Той жизнью будет жить она, Ярослава. Готовилась внутренне к предстоящей напряженной работе. Знала, что не пощадит себя во имя воскрешения той чьей-то жизни, жаждала страстно, чтобы со всех экранов мира, как сама совесть, глянули в притихшие людские толпы очи украинской девушки-полонянки, эти налитые скорбью очи-венки. Чтобы, поведала она всем правду своего короткого и простого земного пути: с первой любовью... с Перемышлем, где их, точно тифозных, остригли грубые эсэсовки... с батрачеством в средневековом замке... И коротко — дальнейшую историю — с подземным заводом, с подкопом в лагере, осуществлявшимся по решению интернационального штаба узников-антифашистов. Последняя акция кончилась для них пламенем кремационной печи.
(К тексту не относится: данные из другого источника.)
-- ==== Sys2Proof/Machine/Reset.lean ====
section
/-!
DEFINITION. The resets and the release sequence: POR, RESET_N, the domains, the clocks, the self-check and
the storm hold (R573–R591, R605–R612, R733).
-/
namespace Sys2Proof.Machine

/-! ## Power-on reset -/

/-- POR_ASSERT (R574, R575, R579, R610, R611): everything but the backup domain. -/
def execPorAssert (dt : Nat) (s : State) : Host.Outcome State Fault Refusal :=
  let s := s.begin dt
  done (s.onlyIf (!s.rst.porAsserted) State.porState)

/-- The record has outlived the loss of supply for certain (R579, R580): HOLD had charged, and no more than
30 s have passed. -/
def State.holdLasts (s : State) : Bool :=
  decide (s.rst.times.getD 10 0 + 240000000 * Config.stepsPerNs ≤ s.rst.porAt) &&
    decide (s.elapsed ≤ s.rst.porAt + 30000000000 * Config.stepsPerNs)

/-- The backup record is lost (R579, R582): whether it outlives what R579 does not answer for is open. -/
def State.backupLost (s : State) : Bool := !(s.backup.valid && (s.holdLasts || s.freeNow % 2 = 1))

/-- The backup record at POR release (R578, R582): kept, or started afresh. -/
def State.checkBackup (s : State) : State :=
  let lost := s.backupLost
  let s := s.drawn
  if lost then { s with backup := { Backup.afresh with valid := true, msBase := s.elapsed } } else s

/-- POR_RELEASE (R577, R582, R605, R710): the record is checked, the reset counted once, the log restored,
and the sequence starts at D0. -/
def execPorRelease (dt : Nat) (s : State) : Host.Outcome State Fault Refusal :=
  let s := s.begin dt
  done (s.onlyIf s.rst.porAsserted fun s =>
    let r := s.rst
    let lost := s.backupLost
    let t := s.checkBackup
    let pin : Bool := r.resetNLow || r.overlapPin || r.counted
    let cause := 1 + 2 * bit pin + 4 * bit lost
    let t := if r.counted && !lost then { t with backup := { t.backup with cause := cause } } else t.countReset cause
    let records := t.log.mirror
    { t with
      rst := { Reset.fresh with porAsserted := false, resetNLow := r.resetNLow, porAt := r.porAt
                                times := setAt r.times 10 s.elapsed }
      log := { t.log with records := records, mirror := [], head := (records.getLast?.map LogRec.seq).getD 0 } })

/-! ## RESET_N -/

/-- WARM_RESET (R574, R576, R577, R605, R740): the reset is accepted, counted, and reaches as far as the
sequence has come; while a test instruction owns the pins, RESET_N is seen high. -/
def execWarmReset (dt : Nat) (s : State) : Host.Outcome State Fault Refusal :=
  let s := s.begin dt
  done (s.onlyIf (!s.rst.resetNLow && !s.pins.jtagOwns) fun s =>
    let s := s.modRst fun r => { r with resetNLow := true }
    if s.rst.porAsserted then s.modRst fun r => { r with overlapPin := true }
    else
      let s := s.countReset 2
      if s.rst.phase < 2 then s
      else
        let r := s.rst
        let cut := r.phase = 4 && !r.optionsDone && r.loading
        let hub := s.hub
        let w : State := { s.warmState with
          dram := s.openBuffers s.freeNow, freeCount := s.freeCount + 1 }
        if cut then
          { w with hub := hub, rst := { r with loading := false, holdReason := if r.holdReason = 1 then 0 else r.holdReason } }
        else
          { w with rst := { r.backTo 2 with
              fromPor := r.fromPor && r.phase ≤ 4 && !r.optionsDone
              holdReason := if r.holdReason = 1 then 0 else r.holdReason, lostAt := 0 } })

/-- RESET_N_SHORT (R576, R740): a filtered low shorter than 100 ns. -/
def execResetNShort (dt : Nat) (s : State) : Host.Outcome State Fault Refusal :=
  let s := s.begin dt
  done (s.onlyIf (!s.rst.resetNLow && !s.rst.porAsserted && !s.pins.jtagOwns) fun s =>
    s.modRst fun r => { r with resetIgnored := inc32 r.resetIgnored })

/-- WARM_RESET_RELEASE (R576, R605, R606, R610): the sequence goes on at D2, or D3 starts again; the flash is reset, and
a STOP condition precedes the first PMBus transaction. -/
def execWarmResetRelease (dt : Nat) (s : State) : Host.Outcome State Fault Refusal :=
  let s := s.begin dt
  done (s.onlyIf s.rst.resetNLow fun s =>
    let s := s.modRst fun r => { r with resetNLow := false }
    let s := if s.rst.porAsserted then s else s.flashReset.emit .pmbusStop 0 []
    let r := s.rst
    if !r.porAsserted && r.phase = 4 && !r.optionsDone && !r.loading then
      s.modRst fun r => { r with loading := true, times := setAt r.times 3 s.elapsed }
    else s)

/-! ## Domains -/

/-- What a die's domain holds when it comes back in service (R588). -/
def State.dieBack (s : State) (die n : Nat) : State :=
  let s := s.modRst fun r => { r with clockHeld := setBit r.clockHeld (die * 10 + n) false }
  if n = 4 then ((s.modRunner die fun r => { r with inReset := false, activeUid := s.activeUid }).admRestore die).setHealth
      (runnerUid die) 0
  else if n = 7 then s.setHealth (unitUid die 0x20) 0
  else if n = 8 then (List.range 8).foldl (fun s k => s.clusterUp (die * 8 + k)) s
  else if n = 9 then
    (List.range 4).foldl (fun s k => s.setHealth (unitUid die (0x40 + k)) 0) s
  else s

/-- Dies whose domain `n` is held after a loss in service and has no earlier domain held (R588). -/
def State.diesBack (s : State) (n : Nat) : List Nat :=
  (List.range 16).filter fun d => s.rst.clockHeld.getLsbD (d * 10 + n) &&
    (List.range n).all fun m => !s.rst.clockHeld.getLsbD (d * 10 + m)

/-- DOMAIN_RELEASE (R583, R590, R605, R612): the domain that the sequence waits for; in service, the dies
whose clock has come back (R588). -/
def execDomainRelease (dt : Nat) (n : Nat) (s : State) : Host.Outcome State Fault Refusal :=
  let s := s.begin dt
  done (if s.mayRelease n && s.gapOver n && s.clockAged n && (n ≠ 8 || s.rst.d8Waves = 0) then s.releaseDomain n
    else if s.rst.phase = 10 && s.clockAged n then (s.diesBack n).foldl (fun s d => s.dieBack d n) s
    else s)

/-- D8_WAVE (R585): wave 0 under R583, each later one max(16,384, gap 8) cycles after the one before. -/
def execD8Wave (dt : Nat) (w : Nat) (s : State) : Host.Outcome State Fault Refusal :=
  let s := s.begin dt
  let due : Bool :=
    if w = 0 then s.gapOver 8 && s.clockAged 8
    else decide (s.rst.times.getD 8 0 + cycles (Nat.max 16384 (s.gapOf 8)) ≤ s.elapsed)
  done (s.onlyIf (s.mayRelease 8 && s.rst.d8Waves = w && decide (w < 4) && due) fun s => s.waveUp w)

/-! ## Clocks -/

/-- Domains of a die that the clock gating domain `n` gates (R583). -/
def clockDomains (n : Nat) : List Nat :=
  if n = 4 then [4] else if n = 6 ∨ n = 8 then [6, 7, 8] else if n = 7 then [7] else if n = 9 then [9] else []

/-- A clock that a die has: only perimeter dies have an optical reference PLL. -/
def dieClock (n die : Nat) : Bool := !(clockDomains n).isEmpty && decide (die < 16) && (n ≠ 9 || perimeter die)

/-- CLOCK_LOST (R586): a released domain's clock-good falls before D9 has been released. -/
def execClockLost (dt : Nat) (domain die : Nat) (s : State) : Host.Outcome State Fault Refusal :=
  let s := s.begin dt
  let r := s.rst
  done (s.onlyIf (!r.porAsserted && decide (r.phase < 10) && decide (1 ≤ domain) &&
      (r.released.getLsbD domain || (domain = 8 && decide (0 < r.d8Waves))) && !s.dieHeld die domain) fun s =>
    let s := s.domainsDown domain
    let s := s.modRst fun r => { r.backTo domain with
      clockLostCount := inc32 r.clockLostCount, lostAt := s.elapsed }
    s.logged Code.clockLost (be 1 domain ++ be 1 die))

/-- The units of a die's domain go into reset in service (R588). -/
def State.dieDown (s : State) (die n : Nat) : State :=
  let s := s.modRst fun r => { r with clockHeld := setBit r.clockHeld (die * 10 + n) true }
  if n = 4 then
    let s := (s.assertRunner die).setHealth (runnerUid die) 2
    (List.range 8).foldl (fun s k =>
      let c := die * 8 + k
      (s.modTap c fun x => { Tap.fresh with inReset := x.inReset, coreClock := x.coreClock
                                            stoppedSlots := x.stoppedSlots, secure := x.secure
                                            secureKnown := x.secureKnown }).resetRep (tapUid c)) s
  else if n = 7 then s.reserveGone.setHealth (unitUid die 0x20) 2
  else if n = 8 then
    (List.range 8).foldl (fun s k =>
      let c := die * 8 + k
      let s := s.assertCluster c
      if s.health (ccpUid c) = 3 then s else s.setHealth (ccpUid c) 2) s
  else if n = 9 then
    (List.range 4).foldl (fun s k =>
      let p := perimeterIndex die * 4 + k
      (s.modPort p fun x => { x with linkUp := false, frozen := none, dRx := none, coarse := false }).setHealth
        (unitUid die (0x40 + k)) 2) s
  else s

/-- CLOCK_LOST_IN_SERVICE (R588): the die's domains of that clock go into reset. -/
def execClockLostInService (dt : Nat) (domain die : Nat) (s : State) : Host.Outcome State Fault Refusal :=
  let s := s.begin dt
  done (s.onlyIf (s.rst.phase = 10 && dieClock domain die && !s.dieHeld die domain) fun s =>
    let s := (clockDomains domain).foldl (fun s n => s.dieDown die n) s
    let s := s.modRst fun r => { r with lostAt := s.elapsed }
    s.logged Code.clockLost (be 1 domain ++ be 1 die))

/-- A die is lost from a domain on (R587): the units of the domain stay in reset there. -/
def State.loseDie (s : State) (die n : Nat) : State :=
  let s := s.modRst fun r => { r with
    lostDies := setBit r.lostDies die true, lostFrom := Tab.put r.lostFrom die n }
  let s := if n = 4 then (s.modRunner die Runner.restarted).setHealth (runnerUid die) 2 else s
  let s := if n ≤ 7 then s.setHealth (unitUid die 0x20) 2 else s
  let s := if n ≤ 8 then (List.range 8).foldl (fun s k =>
      let s := s.modTap (die * 8 + k) Tap.clusterReset
      if s.health (ccpUid (die * 8 + k)) = 3 then s else s.setHealth (ccpUid (die * 8 + k)) 2) s else s
  if perimeter die then (List.range 4).foldl (fun s k => s.setHealth (unitUid die (0x40 + k)) 2) s else s

/-- The limit of R587 on a domain has passed. -/
def State.clockLate (s : State) (n : Nat) : Bool :=
  decide (s.gapFrom n + cycles (s.gapOf n + Config.clockTimeoutCycles) ≤ s.elapsed)

/-- CLOCK_TIMEOUT (R587, R612): the die is lost and the domain released elsewhere; a hub core counts as failing
its self-check. -/
def execClockTimeout (dt : Nat) (domain die : Nat) (s : State) : Host.Outcome State Fault Refusal :=
  let s := s.begin dt
  let r := s.rst
  let core := bit (die = 15)
  done (if domain = 2 ∨ domain = 3 ∨ domain = 5 then
      s.onlyIf ((die = 0 || die = 15) && !r.porAsserted && r.phase = domain && s.clockLate domain &&
        (s.hub.core core).proc ≠ .failed) fun s => s.coreFails core
    else
      s.onlyIf (dieClock domain die && !s.dieHeld die domain &&
          ((s.mayRelease domain && s.clockLate domain) ||
            (r.released.getLsbD domain && r.times.getD domain 0 = s.elapsed))) fun s =>
        let s := (s.loseDie die domain).logged Code.clockTimeout (be 1 die)
        if s.rst.phase = domain && (domain ≠ 8 || s.rst.d8Waves = 0) then s.releaseDomain domain else s)

/-! ## Self-check and holds -/

/-- SELF_CHECK_DONE (R590, R591, R622): the port's endpoint starts after the owner's pass. -/
def execSelfCheckDone (dt : Nat) (core : Nat) (pass : Bool) (s : State) : Host.Outcome State Fault Refusal :=
  let s := s.begin dt
  done (s.onlyIf ((s.hub.core core).proc = .selfCheck) fun s =>
    if !pass then s.coreFails core
    else
      let s := s.modCore core fun c => { c with proc := .bootRom, selfCheckPassed := some true }
      if core = s.owner && s.port.claimLast = none then { s with port := { s.port with claimSince := s.elapsed } }
      else s)

/-- What a write of StormRelease does, and its answer. -/
def State.cmdStormRelease (s : State) (value : Nat) : Reply :=
  if value ≠ 1 then s.refuse Abort.valueRange
  else if s.rst.holdReason ≠ 1 then s.refuse Abort.busy
  else
    let s := s.modRst fun r => { r with holdReason := 0 }
    let s : State := { s with backup := { s.backup with head := 0, fill := 0, ring := List.replicate 16 0 } }
    (s.logged Code.stormReleased []).accept

/-- STORM_RELEASE (R609): the ring is emptied and the sequence goes on at D4. -/
def execStormRelease (dt : Nat) (req : Req) (value : Nat) (s : State) : Host.Outcome State Fault Refusal :=
  done ((s.begin dt).serve req 0x3020 1 .write fun _ s => s.cmdStormRelease value)

end Sys2Proof.Machine
end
Ярослава чувствовала, что играть все это ей будет нелегко, удовлетвориться уровнем экранной заурядности было бы стыдно, почти непристойно, — порученной роли придавала значение исключительное. Героиню она должна внутренне воссоздать в себе, со всею силой, на какую только способна, все это пережить, еще до экрана переболеть ее давно отболевшей болью. Не должна же человеческая жизнь развеяться горсточкой пепла! Если она стоящая, содержательная, достойная, если такой чистой вспышкой способна была засиять, то должна же она перейти к живущим хоть каким-нибудь скромным лучиком? Ожить для других хотя бы в экранной мгновенности, обессмертиться в метаморфозе искусства, если вообще человек может говорить о бессмертии серьезно, без горькой улыбки...
Когда приходят мысли даже о таких вещах, сразу у Ярославы — в роли оппонента — возникает перед глазами Сергей-оператор, этот увалень, набитый интеллектом, милый Сергейка, который, она догадывается, тайком немножечко в нее влюблен и не в силах этого скрыть, сколько бы ни рядился в одежды эдакого неуклюже-богемистого равнодушия. Она же, Ярослава, отвечает ему... по меньшей мере добрым отношением. Шутливой, но по-настоящему искренней дружбой.
— О, мо-ой, мо-ой! Лайдаку! Уже день, а ты спишь? Опух, как вуйко[6] в логове между смереками!..[7]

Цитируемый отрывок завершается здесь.